So You Want to Implement MTP… Part 2 | Emergency Physicians Monthly

Ensuring a well-designed protocol is able to run itself.

You have activated massive transfusion protocol (MTP) for your hemodynamically unstable patient. What do you need to consider? What products comprise MTP? Does your hospital have a system or protocol for MTP?

This is the second of a two-part series on MTP. Part 1 evaluated the products of MTP and when MTP should be activated. This article evaluates implementing MTP, how to perform MTP, adjunctive agents, monitoring patients undergoing MTP and when to terminate MTP.

Implementation of an MTP

MTP is complex, requiring a set of processes with multiple components.(¹⁾ The first aspect is that resuscitation and MTP is a team game, requiring multiple participants and systems. There should be one massive transfusion protocol (in written form) for your institution. In other words, there should not be separate MTPs for GI bleed, OB, trauma, etc.(¹⁾ This creates confusion and will slow the delivery of the needed blood products. Interestingly, one study published in 2019 found 74% of centers utilize one MTP for all adult bleeding causes, while 58% of adults and 65% of pediatric MTP activations were for non-trauma indications.(²⁾

Implementing an MTP requires discussion of several departments, including the blood bank/hematology, surgery, the ED, anesthesia and others (such as GI and OB/GYN). This multidisciplinary cooperation is especially important in MTP, which will be used for many sources of hemorrhage. Staff needs to be familiar with the procedures involved, and as with instituting any new protocol, notification of the protocol, education and drills will assist in ensuring a smooth system.

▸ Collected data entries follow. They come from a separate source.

/-! ### Items of Table 5-5 in a lane -/

/-- Write one word of a record outside an evaluation. -/
def LaneCore.setWord (c : LaneCore) (f : Forme) (l : LaneId) (code i w x : Nat) : LaneCore :=
  let a := f.addr code i w
  { c with store := storeSet c.store a (sealWord f l c.cycle a 0 x) }

/-- x of one word of a record. -/
def LaneCore.getWord (c : LaneCore) (f : Forme) (l : LaneId) (code i w : Nat) : Nat := readX f l c.cycle c.store (f.addr code i w)

/-- Do something to a lane's state for every record of a table. -/
def LaneCore.forRecs {α : Type} (c : LaneCore) (rs : List α) (g : LaneCore → Nat → α → LaneCore) : LaneCore :=
  (indexed rs).foldl (fun c p => g c p.1 p.2) c

/-- A timer after a restart: release-type 0, restrict-type expired (Table 5-5). -/
def LaneCore.restartTimer (f : Forme) (l : LaneId) (c : LaneCore) (i : Nat) (t : TimerRec) : LaneCore :=
  let restrict := t.cls == 2
  let c := c.setWord f l 0x0F i 0 (if restrict then f.timerN t else 0)
  let c := c.setWord f l 0x0F i 1 0
  c.setWord f l 0x0F i 2 (if restrict then 1 else 0)

/-- Motion and guard functions after a restart (R224): status word restrictive, every other word 0. -/
def LaneCore.restartFunc (f : Forme) (l : LaneId) (c : LaneCore) (i : Nat) (g : FuncRec) : LaneCore :=
  let c := (List.range 20).foldl (fun c w => c.setWord f l 0x13 i (w + 1) 0) c
  c.setWord f l 0x13 i 0 (FuncBits.atRestart g).x

/-- A signal after a restart: at stop, m0 = 0 and m1 = 1; m2 as it was. -/
def LaneCore.restartSignal (f : Forme) (l : LaneId) (c : LaneCore) (i : Nat) : LaneCore :=
  let m2 := member (c.getWord f l 0x07 i 2) 2
  (c.setWord f l 0x07 i 1 0).setWord f l 0x07 i 2 (ofMembers [false, true, m2])

/-- A crossing after a warm restart. One in state 2 or 3 runs step 1 of Table 7-5 at its first scan. -/
def LaneCore.warmCrossing (f : Forme) (l : LaneId) (c : LaneCore) (i : Nat) : LaneCore :=
  let state := c.getWord f l 0x0A i 0
  let next := match state with
    | 5 => 4
    | 3 => 2
    | n => n
  let cause := (kvGetD c.crossings i .empty).cause
  let c := (c.setWord f l 0x0A i 0 next).setWord f l 0x0A i 1 0
  { c with crossings :=
      if state = 0 then kvSet c.crossings i { CrossingMem.empty with cause := cause }
      else if state = 2 ∨ state = 3 then kvSet c.crossings i { CrossingMem.empty with again := true }
      else kvDel c.crossings i }

/-- A track section after a warm restart: disturbed until the counts of its heads are judged. -/
def LaneCore.warmSection (f : Forme) (l : LaneId) (c : LaneCore) (i : Nat) : LaneCore :=
  let state := c.getWord f l 0x08 i 0
  let c := c.setWord f l 0x08 i 0 0
  { c with restore := if state = 0 then c.restore else kvSet c.restore i state }

/-- A counting head after a warm restart: the checkpoint's count is its reference; its state is the checkpoint's until the first scan
judges it (Table 5-5, R139). -/
def LaneCore.warmHead (f : Forme) (l : LaneId) (c : LaneCore) (i : Nat) : LaneCore :=
  { c with headRef := kvSet c.headRef i (c.getWord f l 0x09 i 1) }

/-- A route's requests are discarded; a signal clears again only on `ilk.route_reclear`. -/
def RouteMem.warm (m : RouteMem) : RouteMem := { m with withdrawn := true, slot := none, timeout := 0, clearReq := false }

/-- The evaluation state of a lane after a warm restart at a cycle count. -/
def LaneCore.warm (c : LaneCore) (f : Forme) (l : LaneId) (now : Nat) : LaneCore :=
  let c : LaneCore := { c with
    cycle := now,
    store := c.store.map (fun p => (p.1, reseal p.2 (laneSet l) (laneSet l) (now % 256))),
    points := c.points.map (fun p => (p.1, { PointMem.empty with failed := p.2.failed })),
    signals := [], routes := c.routes.map (fun p => (p.1, RouteMem.warm p.2)), stagings := [], voBlocked := [],
    bankBlocked := [], bankFaults := [], holds := [], edges := [], lastGalley := [], funcs := [], unavail := [], restore := [],
    headRef := [], train := .empty, sweepRow := 0, sweepTail := [], sweepLost := false }
  let c := c.forRecs f.timers (LaneCore.restartTimer f l)
  let c := c.forRecs f.signals (fun c i _ => c.restartSignal f l i)
  let c := c.forRecs f.sections (fun c i _ => c.warmSection f l i)
  let c := c.forRecs f.heads (fun c i _ => c.warmHead f l i)
  let c := c.forRecs f.crossings (fun c i _ => c.warmCrossing f l i)
  c.forRecs f.funcs (LaneCore.restartFunc f l)

/-- Addresses of the words that the forme's regions hold. -/
def Forme.wordAddrs (f : Forme) : List Nat :=
  wordRegions.flatMap (fun code => let e := f.entry code; (List.range (e.count * e.wordsPer)).map (e.base + ·))

/-- The evaluation state of a lane after a cold restart: every word of a region restrictive. -/
def LaneCore.cold (f : Forme) (l : LaneId) : LaneCore :=
  let c : LaneCore := { LaneCore.empty with store := f.wordAddrs.foldl (fun st a => storeSet st a (sealWord f l 0 a 0 0)) [] }
  let c := c.forRecs f.timers (LaneCore.restartTimer f l)
  let c := c.forRecs f.signals (fun c i _ => c.restartSignal f l i)
  let c := c.forRecs f.crossings (fun c i _ => (c.setWord f l 0x0A i 0 3).setWord f l 0x0A i 1 0)
  c.forRecs f.funcs (LaneCore.restartFunc f l)

/-! ### Every other item -/

/-- Banks 4 and 5 whose proof failed are blocked (Table 18-5). -/
def State.barredBanks (s : State) : List Nat := [4, 5].filter (fun b => s.unusable (0x10 + b))

/-- A lane as it starts. -/
def LaneState.begin (st : LaneState) (admitted : Bool) (core : LaneCore) (cold : Bool) : LaneState :=
  { st with
    held := !admitted, gate := admitted, writing := none, core := core, galley := none, records := [], events := [],
    recs := [], demands := 0, resets := 0, adopted := 0, quoinSound := true, badRows := [], lostWords := [],
    eccCorrected := if cold then 0 else st.eccCorrected, eccBad := if cold then 0 else st.eccBad,
    regionFaults := if cold then 0 else st.regionFaults }

/-- The field side as it starts: every output open; what it measures stays (R203, Table 18-5). -/
def Field.begin (d : Field) (link : Bool) (barred : List Nat) : Field :=
  { Field.reset with
    outOfRange := d.outOfRange, supplyMv := d.supplyMv, lineBad := d.lineBad, skips := d.skips, temp := d.temp,
    link := link, ubankBlocked := barred, safeN := true }

/-- The platen as it starts (Table 3-4, Table 3-11): counts 0, the parameters taken into use. -/
def State.beginPlaten (s : State) (mode : LaneId → LaneMode) (safe cold : Bool) : Platen :=
  let w := s.stored 0x0502
  let tn := s.storedCycleNs / 1000
  let duplex := (s.forme.map (·.header.duplex)).getD 0 == 1
  { Platen.reset with
    lanes := (Tri.all LaneMode.excluded).mapL (fun l _ => mode l), safe := safe,
    safeCause := if safe then causeHeld else s.platen.safeCause,
    excludeAfter := s.stored 0x0501, windowUs := if duplex then min w (2300 - tn) else w,
    overruns := if cold then 0 else s.platen.overruns }

/-- Ports whose proof failed are held down. -/
def State.beginPort (s : State) (p : PortId) (q : Port) (cold : Bool) : Port :=
  { q with mode := .down, joined := false, heldDown := s.unusable (0x20 + p.num),
           counters := if cold then List.replicate 8 0 else q.counters }

/-- The network as it starts: in links, or stopped when the frame engine failed (Table 12-11, Table 18-5). -/
def State.beginNet (s : State) (count : Nat) (cold : Bool) : Net :=
  let n := s.net.begin s.forme s.selfNode s.storedCycleNs
  let n := { n with
    mode := if s.unusable 0x24 then .stopped else .links, engineBad := s.unusable 0x24, count := count, atStart := true,
    countKnown := false, phase := 0, snapshot := [],
    ports := { xe := s.beginPort .xe n.ports.xe cold, xw := s.beginPort .xw n.ports.xw cold,
               ye := s.beginPort .ye n.ports.ye cold, yw := s.beginPort .yw n.ports.yw cold } }
  if cold then { n with selfSilence := 0, trips := 0, coldstarts := 0, slips := 0, mismatches := 0 } else n

/-- The inauguration unit as it starts: attempt number and ligature count are kept (R265, R277). -/
def Train.begin (t : Train) (cold : Bool) : Train :=
  { Train.reset with attempt := t.attempt, inaugCount := t.inaugCount, lastUs := t.lastUs, fails := if cold then 0 else t.fails }

/-- The duplex unit as it starts (R283): not commanding, no holder known, and ready after a cold restart or from a checkpoint sealed
while commanding or ready. -/
def Duplex.begin (d : Duplex) (cold clean : Bool) : Duplex :=
  { Duplex.reset with ready := cold || clean, cleanStart := cold || clean, switches := d.switches, gapUs := d.gapUs,
                      mismatches := if cold then 0 else d.mismatches }

/-- Requests as they start: every request is discarded, and the operator blocks are asked for anew (R104, R419). -/
def Requests.begin (r : Requests) (cold : Bool) : Requests :=
  let r := { r with slots := [], origins := [], frozen := [], mirrored := [], copies := none,
                    waiting := r.blockList.map (fun id => { kind := .block id, slot := none }) }
  if cold then
    { r with limitTotal := 0, refusedTotal := 0, highWater := 0, heldRows := .all 0, scrubFaults := .all 0,
             motViolations := 0, motFaults := 0, grdDemands := 0, grdDiscs := 0, grdFbs := 0, grdResets := 0 }
  else r

/-- Counters of the host side that count since the last cold restart. -/
def HostLink.coldCounters (h : HostLink) : HostLink :=
  { h with evtCount := [], authFails := 0, busyTotal := 0, framing := 0, discards := 0 }

/-- Commands that waited for a request slot, a prepare or a report are discarded without an answer (R104). -/
def State.dropWaiting (s : State) : State :=
  let waits (o : Outstanding) : Bool := o.slot.isSome || s.xchg.asked == some o || (s.update.signing.map (·.1)) == some o
  { s with
    host := { s.host with outstanding := s.host.outstanding.filter (fun o => !waits o) },
    xchg := { s.xchg with state := .idle, loading := false, asked := none, target := 0 },
    update := { s.update with signing := none } }

/-- The host side after a start of every die: queues, registers, sessions and CRC contexts at reset. Session numbers go on, since none is
reused before the value wraps (R317; log 37). -/
def State.beginHost (s : State) : State :=
  let h := s.host
  { s with
    host := { HostLink.reset with
      evtCount := h.evtCount, authFails := h.authFails, busyTotal := h.busyTotal, framing := h.framing,
      discards := h.discards, stewardUp := !s.unusable 0x39, j1Up := true, nonces := h.nonces, nextSession := h.nextSession },
    crc := [], recorder := { s.recorder with pending := [] } }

Things we tend to not consider…

How is the MTP activated at your hospital? Should it be something in the EMR? Though centers may use the EMR in isolation, the best way is a phone call to the blood bank. Person to person communication is better than relying upon an EMR order.

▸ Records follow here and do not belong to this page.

/-- The W1C bit of `CDC_STATUS`. -/
def State.clearCdc (s : State) (v : Word32) : State :=
  if v.getLsbD 0 then { s with host := { s.host with cdcFlag := false } } else s

def execCdcStatusClear (v : Word32) (s : State) : Host.Outcome State Fault Refusal :=
  if s.power.running then .next (s.clearCdc v) else .next s

/-! ### Entries with an opcode that no chapter defines (R310) -/

/-- Every opcode of Table 15-15 and of the chapters it refers to. -/
def knownOpcodes : List Nat :=
  [0x0301, 0x0302, 0x0303, 0x0304, 0x0601, 0x0602, 0x0603, 0x0610, 0x0611, 0x0612, 0x0613, 0x0618, 0x0619, 0x061A] ++
  [0x0620, 0x0621, 0x0622, 0x0801, 0x0802, 0x0901, 0x0A01, 0x0B01, 0x0C01, 0x0C02, 0x0C03, 0x0C04] ++
  [0x0D01, 0x0D02, 0x0D03, 0x0E01, 0x0E02, 0x0F01, 0x0F02, 0x0F03, 0x0F04, 0x0F05] ++
  [0x1001, 0x1002, 0x1003, 0x1004, 0x1101, 0x1102, 0x1103, 0x1104, 0x1105] ++
  [0x1201, 0x1202, 0x1203, 0x1204, 0x1205, 0x1206, 0x1207, 0x1208] ++
  [0x1301, 0x1302, 0x1303, 0x1401, 0x1402, 0x1501, 0x1502, 0x1503, 0x1504, 0x1601]

/-- `UNKNOWN` with the index of the first offending item. -/
def State.answerUnknown (s : State) (o : Outstanding) (index : Nat) : State := s.answer o .unknown 0 (leBytes 4 index)

/-- An entry with an unknown opcode at the head of its queue: the length and CRC checks come first, the session is not looked at. -/
def State.unknownCommand (s : State) (op : Nat) (e : Entry) : State :=
  let o := outstandingOf op e none
  match s.vet op false false { e with session := 0 } with
  | .none => s
  | .stall => s.stall e
  | .reject st d => ((s.dequeue e).answer o st d []).recordBatch [recCount 0x0700 d]
  | .busy => (s.dequeue e).answerUnknown o 0
  | .accept => (s.dequeue e).answerUnknown o 0

/-! ### Queue registers -/

/-- A check of R308 failed: the write is ignored and the code recorded. -/
def State.badIndex (s : State) (n : Nat) : State := s.updQueue n (fun q => { q with errCode := 0x02 })

/-- A write of `Q_PROD`. -/
def State.writeProd (s : State) (n v : Nat) : State :=
  let q := s.host.queue n
  if !hostProducer n ∨ portQueue n ∨ 64 ≤ n then s
  else if (v + 65536 - q.prod % 65536) % 65536 ≤ q.free then s.updQueue n (fun q => { q with prod := v })
  else s.badIndex n

/-- A write of `Q_PROD`, and what the engine does with entries of unknown opcodes it finds behind it. -/
def execQProdWrite (queue : Nat) (v : Word32) (unknown : List (Nat × Entry)) (s : State) : Host.Outcome State Fault Refusal :=
  if s.power.running then
    .next ((unknown.filter (fun p => p.2.queue == queue && !knownOpcodes.contains p.1)).foldl
      (fun s p => s.unknownCommand p.1 p.2) (s.writeProd queue (v.toNat % 65536)))
  else .next s

/-- A write of `Q_CONS`: the entries before it are consumed; a tunnel receive queue takes what waits for it. -/
def State.writeCons (s : State) (n v : Nat) : State :=
  let q := s.host.queue n
  let k := (v + 65536 - q.cons % 65536) % 65536
  if hostProducer n ∨ portQueue n ∨ 64 ≤ n then s
  else if k ≤ q.used then
    let t := s.updQueue n (fun q => { q with cons := v, held := q.held.drop k })
    if 56 ≤ n then t.drainChannel (n - 56) t.bridge.reasm.length else t
  else s.badIndex n

def execQConsWrite (queue : Nat) (v : Word32) (s : State) : Host.Outcome State Fault Refusal :=
  if s.power.running then .next (s.writeCons queue (v.toNat % 65536)) else .next s

/-- `Q_CFG` as written: depth and entry size clamped, reserved bits 0 (Table 15-8, R313). -/
def cfgEffective (v : Word32) : Word32 :=
  BitVec.ofNat 32 (clamp 1 10 (bits32 v 0 4) + 16 * clamp 1 65 (bits32 v 4 7) + 2048 * bits32 v 11 7 +
    (if v.getLsbD 31 then 2147483648 else 0))

/-- Only ENABLE of a configuration changed. -/
def cfgEnable (cfg : Word32) (on : Bool) : Word32 :=
  BitVec.ofNat 32 (cfg.toNat % 2147483648 + (if on then 2147483648 else 0))

/-- ENABLE set on a disabled queue: every field, indices 0, error and overflow cleared. -/
def Queue.start (q : Queue) (v : Word32) : Queue :=
  { q with cfg := cfgEffective v, prod := 0, cons := 0, stalled := false, error := false, errCode := 0, overflow := 0, dropped := false,
           held := [] }

/-- A write of `Q_CFG` (R307). A write to an enabled queue changes ENABLE only, a clear ENABLE bit included (DEDUCED, log 35). -/
def State.writeCfg (s : State) (n : Nat) (v : Word32) : State :=
  let q := s.host.queue n
  let on := v.getLsbD 31
  if portQueue n ∨ 64 ≤ n then s
  else if q.enabled then s.updQueue n (fun q => { q with cfg := cfgEnable q.cfg on })
  else if on then
    let t := s.updQueue n (fun q => q.start v)
    if 56 ≤ n then t.drainChannel (n - 56) t.bridge.reasm.length else t
  else s.updQueue n (fun q => { q with cfg := cfgEffective v })

def execQCfgWrite (queue : Nat) (v : Word32) (s : State) : Host.Outcome State Fault Refusal :=
  if s.power.running then .next (s.writeCfg queue v) else .next s

/-- Every response entry of a command's queue is taken or reserved (R312). -/
def State.responseFull (s : State) (e : Entry) : Bool :=
  !s.host.moves (Entry.target' e) || s.host.unreserved (Entry.target' e) == 0

/-- A command at the head of its queue waits for a response entry; once one is free, the queue is no longer held (R312). The command
itself is dequeued by its own row. -/
def execQueueStall (e : Entry) (s : State) : Host.Outcome State Fault Refusal :=
  if Entry.udp e ∨ !s.fetchable 0 e then .next s
  else if s.responseFull e then .next (s.stall e)
  else .next (s.updQueue e.queue (fun q => { q with stalled := false }))

/-! ### MSI-X (R323) -/

/-- One pending message is sent when its vector is unmasked. -/
def HostLink.unmask (h : HostLink) (vec : Nat) : HostLink :=
  let h := { h with masked := removeAll h.masked vec }
  if h.pba.contains vec then { h with pba := removeAll h.pba vec, messages := vec :: h.messages } else h

def execMsixVectorUnmask (vector : Nat) (s : State) : Host.Outcome State Fault Refusal :=
  if s.power.running ∧ vector < 32 then .next { s with host := s.host.unmask vector } else .next s

/-- A DWORD of the MSI-X table: address, data, or vector control, whose bit 0 masks. -/
def HostLink.writeMsix (h : HostLink) (off : Nat) (v : Word32) : HostLink :=
  if off % 16 = 12 then
    let vec := (off - 0x2000) / 16
    if v.getLsbD 0 then { h with masked := insertOnce h.masked vec } else h.unmask vec
  else { h with msix := if v = 0 then kvDel h.msix off else kvSet h.msix off v }

/-! ### Gweten (R11, R300) -/

/-- Every BAR0 register at its reset value: queues disabled, no message pending (R300). -/
def HostLink.barReset (h : HostLink) : HostLink :=
  let r := HostLink.reset
  { h with queues := r.queues, scratch := r.scratch, cdcFlag := false, cdcIsland := 0, cdcCount := 0, abortOff := 0, abortReason := 0,
           abortCount := 0, evtRoute := r.evtRoute, masked := r.masked, pba := [], msix := [] }

/-- The response of a command of one of the transports will be discarded and counted (R300). -/
def Outstanding.orphan (p : Nat → Bool) (o : Outstanding) : Outstanding := if p o.queue then { o with queue := discardQueue } else o

/-- Responses still due on a transport are to be discarded, wherever their commands wait. -/
def State.orphans (s : State) (p : Nat → Bool) : State :=
  let f := Outstanding.orphan p
  { s with
    host := { s.host with outstanding := s.host.outstanding.map f },
    xchg := { s.xchg with asked := s.xchg.asked.map f },
    update := { s.update with signing := s.update.signing.map (fun q => (f q.1, q.2)) },
    recorder := { s.recorder with clearing := s.recorder.clearing.map (fun c => { c with answer := f c.answer }) } }

/-- Requests that had not been handed to the lanes are lost with steward SRAM; their slots become free. Those of the steward's own come
from its MRAM and stay. -/
def State.dropUnhanded (s : State) : State :=
  let lost := s.req.waiting.filterMap (·.slot)
  let t : State := { s with
    req := { s.req with waiting := s.req.waiting.filter (fun q => q.slot.isNone) },
    host := { s.host with outstanding := s.host.outstanding.filter (fun o => !(o.slot.map lost.contains).getD false) } }
  lost.foldl State.freeSlot t

/-- What a restart of the steward leaves: sessions closed, contexts and SRAM lost, BAR0 at reset, configuration space kept; a
verification starts again from chunk 0 (R39, R300, R318, R364). Lanes, network and field side are not touched. -/
def State.stewardRestart (s : State) : State :=
  let s1 : State := { s with
    host := { s.host.barReset with stewardUp := false, udpQueue := [], udpSent := [], reassemblies := [] },
    recorder := { s.recorder with pending := [] } }
  let s2 := (s1.dropUnhanded.orphans (fun _ => true)).closeSessions (fun _ => true)
  { s2 with
    crc := [],
    update := { s2.update with parts := [], signing := none, state := if s2.update.state = 2 then 1 else s2.update.state },
    host := { s2.host with discards := sat32 s2.host.discards (b2n s2.update.signing.isSome) } }

/-- The key of `STEWARD_CTRL` (Table 15-5). -/
def restartKey (v : Word32) : Bool := v.getLsbD 0 && bits32 v 8 8 == 0xC3

/-- A write of `STEWARD_CTRL`: through the privileged window, or by a lane supervisor on the internal bus, which reaches it at all
times (R306). -/
def execStewardCtrlRestart (v : Word32) (backplane : Bool) (s : State) : Host.Outcome State Fault Refusal :=
  if s.power.running ∧ s.host.stewardUp ∧ (s.host.window ∨ backplane) ∧ restartKey v then .next s.stewardRestart else .next s

/-- Gweten serves again: a clear that it finds under way is completed (R389), and events held back are raised in their order. -/
def State.stewardServes (s : State) : State :=
  let s1 : State := { s with host := { s.host with stewardUp := true, heldEvents := [] } }
  s.host.heldEvents.foldl (fun s r => s.raiseNow r.num r.payload) s1.resumeClear

def execStewardBack (s : State) : Host.Outcome State Fault Refusal :=
  if s.power.running ∧ !s.host.stewardUp ∧ !s.unusable 0x39 then .next s.stewardServes else .next s

/-! ### Other BAR0 accesses (Table 15-2) -/

/-- `EVT_ROUTE`: bits [7:5] of each byte are reserved and read 0. -/
def routeEffective (v : Word32) : Word32 := v &&& 0x1F1F1F1F

/-- A DWORD written whole to an implemented register; a read-only one ignores it. -/
def State.applyRegister (s : State) (off : Nat) (v : Word32) : State :=
  let n := off / 0x40
  if off < 0x1000 then
    match off % 0x40 with
    | 0x00 => if portQueue n ∨ (s.host.queue n).enabled then s else s.updQueue n (fun q => { q with baseLo := v &&& 0xFFFFFFC0 })
    | 0x04 => if portQueue n ∨ (s.host.queue n).enabled then s else s.updQueue n (fun q => { q with baseHi := v })
    | 0x08 => s.writeCfg n v
    | 0x0C => s.writeProd n (v.toNat % 65536)
    | 0x10 => s.writeCons n (v.toNat % 65536)
    | _ => s
  else if off = 0x101C then { s with host := { s.host with scratch := v } }
  else if off = 0x1020 then s.clearCdc v
  else if 0x2000 ≤ off ∧ off < 0x2200 then { s with host := s.host.writeMsix off v }
  else if off = 0x8004 then (if s.host.window ∧ s.host.stewardUp ∧ restartKey v then s.stewardRestart else s)
  else if 0x8400 ≤ off ∧ off < 0x8500 then
    (if s.host.window then { s with host := { s.host with evtRoute := setNth s.host.evtRoute ((off - 0x8400) / 4) (routeEffective v) } }
     else s)
  else s

/-- The privileged window is addressed while it is closed: reads give 0, writes are ignored, nothing aborts (R306). -/
def State.windowShut (s : State) (off : Nat) : Bool := decide (0x8000 ≤ off) && !s.host.window

/-- A write of one DWORD or, with `high`, of two: checked whole, then applied low before high (R302, R303). `enables` is the byte-enable
mask, of 4 or 8 bits. -/
def State.writeRegister (s : State) (off : Nat) (v : Word32) (enables : Nat) (high : Option Word32) : State :=
  let w := s.host.window
  if s.windowShut off then s
  else match high with
    | none =>
      if !implemented w off then s.abort off 1 true
      else if enables % 16 ≠ 15 then s.abort off 2 true
      else s.applyRegister off v
    | some h =>
      if !(implemented w off && implemented w (off + 4)) then s.abort off 4 true
      else if enables % 256 ≠ 255 then s.abort off 2 true
      else (s.applyRegister off v).applyRegister (off + 4) h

Once activated, you need a runner between the blood bank and patient. This should be a designated person whose sole job is moving between blood bank and ED/trauma bay. The patient must have an ID band or something affixed to their person to ensure that he/she is the person actually receiving the blood products. Patient blood should be obtained for rapid crossmatch, though universal products will be provided initially, with O Rh negative blood reserved for females < 50 years of age and O Rh positive blood for other patients.

The time of activation and time of product administration should be documented. Lab values, patient hemodynamics and procedures completed are important as well. What about the transport device for blood products? The cheaper the cooler, usually the less insulation ability. There really is nothing wrong with a large picnic cooler; however, keep in mind that platelets and cryoprecipitate should be stored outside the cooler at room temperature.

Who runs the MTP?

The trauma leader often leads the resuscitation, whether emergency physician or trauma surgeon. Once the activation occurs, a well-designed protocol should run itself. However, a trauma resuscitation nurse can often effectively oversee the MTP, ensuring products are delivered and administered appropriately. This decreases the cognitive load on the physician and frees much needed brainpower for the resuscitation, and the nurse can travel with the patient to the OR.

The Brass Tacks… How do you use a massive transfusion protocol?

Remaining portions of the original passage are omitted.